Description of the task - Looking at the data that follows, count the lines containing the word "Option" and write down only that count.

= = = = =

-- ==== Sys2Proof/Machine/Switch.lean ====
section
/-! DEFINITION. Contexts that come and go: eligibility and switches (R108 to R113, R138, R299), KILL (R61, R113), the CONTEXT
and PARTITION rungs (R217 to R219), workgroups that end or are lost (R217, R220), and partitions created and deleted (R58,
R426). -/
namespace Sys2Proof.Machine

/-! ## Priority and eligibility (R109) -/

/-- The greater of two priorities, `none` being no pending work. -/
def maxPrio : Option Nat → Option Nat → Option Nat
  | some a, some b => some (max a b)
  | a, none => a
  | none, b => b

/-- Priority of an enabled queue's records that have not Started (R109). -/
def Queue.prio (x : Queue) : Option Nat :=
  if x.en = false then none
  else match x.fetch with
    | .waiting r _ _ => some r.prio
    | _ => if x.left = 0 then none else some 0

/-- Has a launch a warp that has not exited (R109)? -/
def State.liveWarps (s : State) (l : Launch) : Bool := s.wgs.any fun g => g.launch == l.id && (s.warpsOf g.id).any fun w => !w.exited

/-- The priority of a context's pending work; none without any (R109). A launch counts while its queue is enabled and it is not done, or
while it has live warps. -/
def State.ctxPrio (s : State) (p : BitVec 2) (c : BitVec 6) : Option Nat :=
  let qs := ((s.part p).queues.filter fun e => e.2.ctx == c).map fun e => e.2.prio
  let on := fun (l : Launch) => l.queue.any fun q => ((s.part p).queue q).en
  let ls := (s.launches.filter fun l => l.part == p && l.ctx == c && (s.liveWarps l || on l && !s.workDone l)).map fun l => some l.prio
  (qs ++ ls).foldl maxPrio none

/-- A context that may be switched in (R109, R217). -/
def State.eligibleCtx (s : State) (p : BitVec 2) (c : BitVec 6) : Bool :=
  let x := s.ctx p c
  x.valid && (x.state == .free || x.state == .swapped) && x.raised.isNone && (s.ctxPrio p c).isSome

/-- Is `a` before `b` as the incoming context: higher priority, then longer since it was resident, then lower number? -/
def State.comesBefore (s : State) (p : BitVec 2) (a b : BitVec 6) : Bool :=
  let pa := (s.ctxPrio p a).getD 0
  let pb := (s.ctxPrio p b).getD 0
  if pa ≠ pb then decide (pb < pa)
  else
    let ta := (s.ctx p a).lastResident
    let tb := (s.ctx p b).lastResident
    if ta ≠ tb then decide (ta < tb) else decide (a.toNat < b.toNat)

/-- The incoming context: the best of the eligible contexts other than the resident one (R109). -/
def State.incoming (s : State) (p : BitVec 2) : Option (BitVec 6) :=
  (((List.range 64).map (BitVec.ofNat 6)).filter fun c => (s.part p).resident != some c && s.eligibleCtx p c).foldl
    (fun (o : Option (BitVec 6)) c => match o with
      | some b => if s.comesBefore p c b then some c else some b
      | none => some c) none

/-- May a switch start: none is under way, and the image to come is staged (R110)? -/
def State.canSwitch (s : State) (p : BitVec 2) : Bool :=
  let x := s.part p
  x.state == 2 && x.switch == .none && x.staged && x.writeback.isNone && x.raised.isNone && s.pkgState == 0
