-- ==== Sys2Proof/Machine/Step.lean ====
section
/-! DEFINITION. One step of the device, and the set-up that makes it fetch a given word next. -/
namespace Sys2Proof.Machine

/-- One step: the event whose turn it is; or, with none, one of the things that can happen next; or a cycle passes. -/
def step (s : State) : Host.Outcome State Fault Refusal :=
  match s.agenda with
  | m :: rest => ticked (State.happen { s with agenda := rest } m)
  | [] =>
    if s.off then .next s.tick
    else match s.pick s.candidates with
      | some c => ticked (s.perform c)
      | none => .next s.tick

/-- The device as it stands once a launch of one workgroup of one warp has been placed on core 0, with the word as its
first instruction: partition 0 of die 0, context 0. -/
def State.withFetchWord (s : State) (_nbits w : Nat) : State :=
  { s with
    agenda := [], off := false, ps2 := 0xE, mem := placedMem s.mem w
    parts := modifyAt (fun x => { x with state := 2, dies := 1, resident := some 0, switch := .none, raised := none, ctxs := [(0, placedCtx)] })
      s.parts 0
    launches := [{ id := 1, part := 0, ctx := 0, record := { entry := 0x3000000000000000 }, prio := 0, nextWg := 1, live := 1 }]
    wgs := [{ id := 1, launch := 1, tmpl := { slices := 512, tiles := 2, accs := 2, shapes := 2, barGranules := 1, scratchKiB := 1 } }]
    warps := [placedWarp]
    jobs := [], tableReqs := [], lookups := [], exts := [], locks := [], bins := [], reservations := [], retired := []
    inbox := [], windows := [], lost := []
    tlb := [], walks := [], owners := [], stale := [], latch := [], cache := [], held := [], journal := [], nudged := [], probed := [], nextId := 2 }

end Sys2Proof.Machine
end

= = = = =

Solution - 5